━━━━━ Data ━━━━━

/-- The command of a 16-byte table entry. -/
def imageCmd (s : State) (a : Nat) : QCmd :=
  let t := readLE s (a + 11) 1
  ⟨readLE s (a + 8) 1 % 32, readLE s a 8, readLE s (a + 9) 1 % 16, readLE s (a + 10) 1 % 4, t % 128, readLE s (a + 12) 4, t / 128 == 1⟩

/-- R318, step 2: the sequence numbers found in a completion queue from its tail; the tail moves to the first entry of another phase. -/
def scanCq (q : Nat) : Nat → State × List Nat → State × List Nat
  | 0, a => a
  | k + 1, (s, l) =>
    let tail := getF s (HP_HQ_CQ_TAIL q)
    let ph := getF s (HP_HQ_PHASE q)
    let pa := cqPa s q tail
    if readLE s (pa + 14) 1 % 2 ≠ ph then (s, l)
    else
      let next := (tail + 1) % cqEntries s q
      scanCq q k (setFs s [(HP_HQ_CQ_TAIL q, next), (HP_HQ_PHASE q, if next = 0 then 1 - ph else ph)], readLE s pa 8 :: l)

/-- R318, step 3: a command is skipped if it has completed, else dispatched; one whose channel has no room stays outstanding with its
body waiting at the channel (the DMA queue takes it). -/
def redispatch (s : State) (c : QCmd) (done : List Nat) (bad : Bool) (body : Nat) : State :=
  if done.contains c.csn then s else (dispatchCmd s c bad body).getD s

/-- R318, step 3: fetch entries from the head of a submission queue while their sequence numbers are the expected ones. -/
def refetch (q : Nat) (done : List Nat) : Nat → State → State
  | 0, s => s
  | k + 1, s =>
    let head := getF s (HP_HQ_SQ_HEAD q)
    let e := readBytes s (sqPa s q head) 128
    let c := entryCmd q e
    if c.csn ≠ nextCsn s q then s
    else
      let s := redispatch s c done (sqBad e) (fieldLE e 64 64)
      refetch q done k (wr (setF s (HP_HQ_SQ_HEAD q) ((head + 1) % sqEntries s q)) (HP_HQ q 3) (BitVec.ofNat 64 (c.csn + 1)))

/-- The body of a command of the completion table, found in its submission queue. -/
def tableBody (s : State) (c : QCmd) : Nat :=
  match (List.range (sqEntries s c.q)).find? (fun i => readLE s (sqPa s c.q i + 8) 8 == c.csn) with
  | some i => readLE s (sqPa s c.q i + 64) 64
  | none => 0

/-- R318: one enabled queue: scan its completions, dispatch again what the table holds of it, then fetch. -/
def restoreQueue (table : List QCmd) (s : State) (q : Nat) : State :=
  if getF s (HP_HQ_EN q) = 0 then s
  else
    let (s, done) := scanCq q (cqEntries s q) (s, [])
    let s := (table.filter (fun c => c.q == q)).foldl (fun s c => redispatch s c done false (tableBody s c)) s
    let s := refetch q done (sqEntries s q) s
    showCmds (setF s (HP_HQ_DB_SQ_TAIL q) (getF s (HP_HQ_SQ_HEAD q))) q

/-- R318: TAKEOVER: a package in RESTORING loads its checkpoint, scans and fetches from the host's memory as it finds it, and becomes
PRIMARY. -/
def execTakeover (found : HostData) (s : State) : Out :=
  .next (if roleOf s ≠ 5 then s
    else
      let s := hostPlace s found
      let num := getF s HP_CKPT_STS_VALID
      let base := ckptSlot s num
      let s := portMod s (fun p => { p with outst := [], ckptSent := num })
      let s := (List.range 32).foldl (loadQueue base) s
      let t := base + 64 + 48 * 32
      let s := (List.range 128).foldl (fun s i => wr s (msixAdr i) (BitVec.ofNat 64 (readLE s (t + 8 * i) 8))) s
      let u := t + 1024
      let s := wr (wr s (HP_HOST_SHARE 0) (BitVec.ofNat 64 (readLE s u 8))) (HP_HOST_SHARE 1) (BitVec.ofNat 64 (readLE s (u + 8) 8))
      let s := setF s HP_FWD_CTL_TMO (readLE s (u + 24) 2)
      let table := (List.range (min (readLE s (u + 40) 8) 2048)).map (fun i => imageCmd s (u + 48 + 16 * i))
      enterPrimary ((List.range 32).foldl (restoreQueue table) s) 2)

end Sys2Proof.Machine
end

━━━━━

What you will do.
Transcribe the records in full, keeping every character as it is.

Result for this exercise.
/-- The command of a 16-byte table entry. -/
def imageCmd (s : State) (a : Nat) : QCmd :=
  let t := readLE s (a + 11) 1
  ⟨readLE s (a + 8) 1 % 32, readLE s a 8, readLE s (a + 9) 1 % 16, readLE s (a + 10) 1 % 4, t % 128, readLE s (a + 12) 4, t / 128 == 1⟩

/-- R318, step 2: the sequence numbers found in a completion queue from its tail; the tail moves to the first entry of another phase. -/
def scanCq (q : Nat) : Nat → State × List Nat → State × List Nat
  | 0, a => a
  | k + 1, (s, l) =>
    let tail := getF s (HP_HQ_CQ_TAIL q)
    let ph := getF s (HP_HQ_PHASE q)
    let pa := cqPa s q tail
    if readLE s (pa + 14) 1 % 2 ≠ ph then (s, l)
    else
      let next := (tail + 1) % cqEntries s q
      scanCq q k (setFs s [(HP_HQ_CQ_TAIL q, next), (HP_HQ_PHASE q, if next = 0 then 1 - ph else ph)], readLE s pa 8 :: l)

/-- R318, step 3: a command is skipped if it has completed, else dispatched; one whose channel has no room stays outstanding with its
body waiting at the channel (the DMA queue takes it). -/
def redispatch (s : State) (c : QCmd) (done : List Nat) (bad : Bool) (body : Nat) : State :=
  if done.contains c.csn then s else (dispatchCmd s c bad body).getD s

/-- R318, step 3: fetch entries from the head of a submission queue while their sequence numbers are the expected ones. -/
def refetch (q : Nat) (done : List Nat) : Nat → State → State
  | 0, s => s
  | k + 1, s =>
    let head := getF s (HP_HQ_SQ_HEAD q)
    let e := readBytes s (sqPa s q head) 128
    let c := entryCmd q e
    if c.csn ≠ nextCsn s q then s
    else
      let s := redispatch s c done (sqBad e) (fieldLE e 64 64)
      refetch q done k (wr (setF s (HP_HQ_SQ_HEAD q) ((head + 1) % sqEntries s q)) (HP_HQ q 3) (BitVec.ofNat 64 (c.csn + 1)))

/-- The body of a command of the completion table, found in its submission queue. -/
def tableBody (s : State) (c : QCmd) : Nat :=
  match (List.range (sqEntries s c.q)).find? (fun i => readLE s (sqPa s c.q i + 8) 8 == c.csn) with
  | some i => readLE s (sqPa s c.q i + 64) 64
  | none => 0

/-- R318: one enabled queue: scan its completions, dispatch again what the table holds of it, then fetch. -/
def restoreQueue (table : List QCmd) (s : State) (q : Nat) : State :=
  if getF s (HP_HQ_EN q) = 0 then s
  else
    let (s, done) := scanCq q (cqEntries s q) (s, [])
    let s := (table.filter (fun c => c.q == q)).foldl (fun s c => redispatch s c done false (tableBody s c)) s
    let s := refetch q done (sqEntries s q) s
    showCmds (setF s (HP_HQ_DB_SQ_TAIL q) (getF s (HP_HQ_SQ_HEAD q))) q

/-- R318: TAKEOVER: a package in RESTORING loads its checkpoint, scans and fetches from the host's memory as it finds it, and becomes
PRIMARY. -/
def execTakeover (found : HostData) (s : State) : Out :=
  .next (if roleOf s ≠ 5 then s
    else
      let s := hostPlace s found
      let num := getF s HP_CKPT_STS_VALID
      let base := ckptSlot s num
      let s := portMod s (fun p => { p with outst := [], ckptSent := num })
      let s := (List.range 32).foldl (loadQueue base) s
      let t := base + 64 + 48 * 32
      let s := (List.range 128).foldl (fun s i => wr s (msixAdr i) (BitVec.ofNat 64 (readLE s (t + 8 * i) 8))) s
      let u := t + 1024
      let s := wr (wr s (HP_HOST_SHARE 0) (BitVec.ofNat 64 (readLE s u 8))) (HP_HOST_SHARE 1) (BitVec.ofNat 64 (readLE s (u + 8) 8))
      let s := setF s HP_FWD_CTL_TMO (readLE s (u + 24) 2)
      let table := (List.range (min (readLE s (u + 40) 8) 2048)).map (fun i => imageCmd s (u + 48 + 16 * i))
      enterPrimary ((List.range 32).foldl (restoreQueue table) s) 2)

end Sys2Proof.Machine
end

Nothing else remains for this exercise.